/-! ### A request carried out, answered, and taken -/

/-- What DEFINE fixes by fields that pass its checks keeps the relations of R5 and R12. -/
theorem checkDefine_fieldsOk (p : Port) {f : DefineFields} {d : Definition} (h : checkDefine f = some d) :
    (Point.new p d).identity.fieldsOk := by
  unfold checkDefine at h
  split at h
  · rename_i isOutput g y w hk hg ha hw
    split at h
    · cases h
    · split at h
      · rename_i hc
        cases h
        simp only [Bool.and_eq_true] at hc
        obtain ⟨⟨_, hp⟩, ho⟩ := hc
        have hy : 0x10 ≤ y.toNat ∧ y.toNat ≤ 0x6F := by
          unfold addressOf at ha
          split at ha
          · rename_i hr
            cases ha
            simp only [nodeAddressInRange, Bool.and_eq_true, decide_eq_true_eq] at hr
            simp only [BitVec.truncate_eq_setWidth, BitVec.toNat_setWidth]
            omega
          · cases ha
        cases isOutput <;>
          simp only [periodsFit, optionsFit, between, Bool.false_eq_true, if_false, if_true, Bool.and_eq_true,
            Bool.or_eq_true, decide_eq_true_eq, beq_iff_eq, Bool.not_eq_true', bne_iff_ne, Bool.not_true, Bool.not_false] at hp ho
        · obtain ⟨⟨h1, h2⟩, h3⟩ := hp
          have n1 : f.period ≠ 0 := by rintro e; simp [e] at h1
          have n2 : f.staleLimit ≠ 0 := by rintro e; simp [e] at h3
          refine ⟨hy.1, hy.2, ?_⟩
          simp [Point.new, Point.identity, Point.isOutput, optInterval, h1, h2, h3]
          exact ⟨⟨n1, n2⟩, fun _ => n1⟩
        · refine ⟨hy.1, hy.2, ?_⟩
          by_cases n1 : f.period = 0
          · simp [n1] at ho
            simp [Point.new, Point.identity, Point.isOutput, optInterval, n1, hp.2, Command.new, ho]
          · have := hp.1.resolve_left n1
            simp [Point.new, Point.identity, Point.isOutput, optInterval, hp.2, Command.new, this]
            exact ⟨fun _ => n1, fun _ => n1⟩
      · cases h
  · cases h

■ ■ ■ ■ ■

• _TASK PROMPT_
Extract each record, keeping it identical to the original.

• _EXERCISE SOLUTION_
/-! ### A request carried out, answered, and taken -/

/-- What DEFINE fixes by fields that pass its checks keeps the relations of R5 and R12. -/
theorem checkDefine_fieldsOk (p : Port) {f : DefineFields} {d : Definition} (h : checkDefine f = some d) :
    (Point.new p d).identity.fieldsOk := by
  unfold checkDefine at h
  split at h
  · rename_i isOutput g y w hk hg ha hw
    split at h
    · cases h
    · split at h
      · rename_i hc
        cases h
        simp only [Bool.and_eq_true] at hc
        obtain ⟨⟨_, hp⟩, ho⟩ := hc
        have hy : 0x10 ≤ y.toNat ∧ y.toNat ≤ 0x6F := by
          unfold addressOf at ha
          split at ha
          · rename_i hr
            cases ha
            simp only [nodeAddressInRange, Bool.and_eq_true, decide_eq_true_eq] at hr
            simp only [BitVec.truncate_eq_setWidth, BitVec.toNat_setWidth]
            omega
          · cases ha
        cases isOutput <;>
          simp only [periodsFit, optionsFit, between, Bool.false_eq_true, if_false, if_true, Bool.and_eq_true,
            Bool.or_eq_true, decide_eq_true_eq, beq_iff_eq, Bool.not_eq_true', bne_iff_ne, Bool.not_true, Bool.not_false] at hp ho
        · obtain ⟨⟨h1, h2⟩, h3⟩ := hp
          have n1 : f.period ≠ 0 := by rintro e; simp [e] at h1
          have n2 : f.staleLimit ≠ 0 := by rintro e; simp [e] at h3
          refine ⟨hy.1, hy.2, ?_⟩
          simp [Point.new, Point.identity, Point.isOutput, optInterval, h1, h2, h3]
          exact ⟨⟨n1, n2⟩, fun _ => n1⟩
        · refine ⟨hy.1, hy.2, ?_⟩
          by_cases n1 : f.period = 0
          · simp [n1] at ho
            simp [Point.new, Point.identity, Point.isOutput, optInterval, n1, hp.2, Command.new, ho]
          · have := hp.1.resolve_left n1
            simp [Point.new, Point.identity, Point.isOutput, optInterval, hp.2, Command.new, this]
            exact ⟨fun _ => n1, fun _ => n1⟩
      · cases h
  · cases h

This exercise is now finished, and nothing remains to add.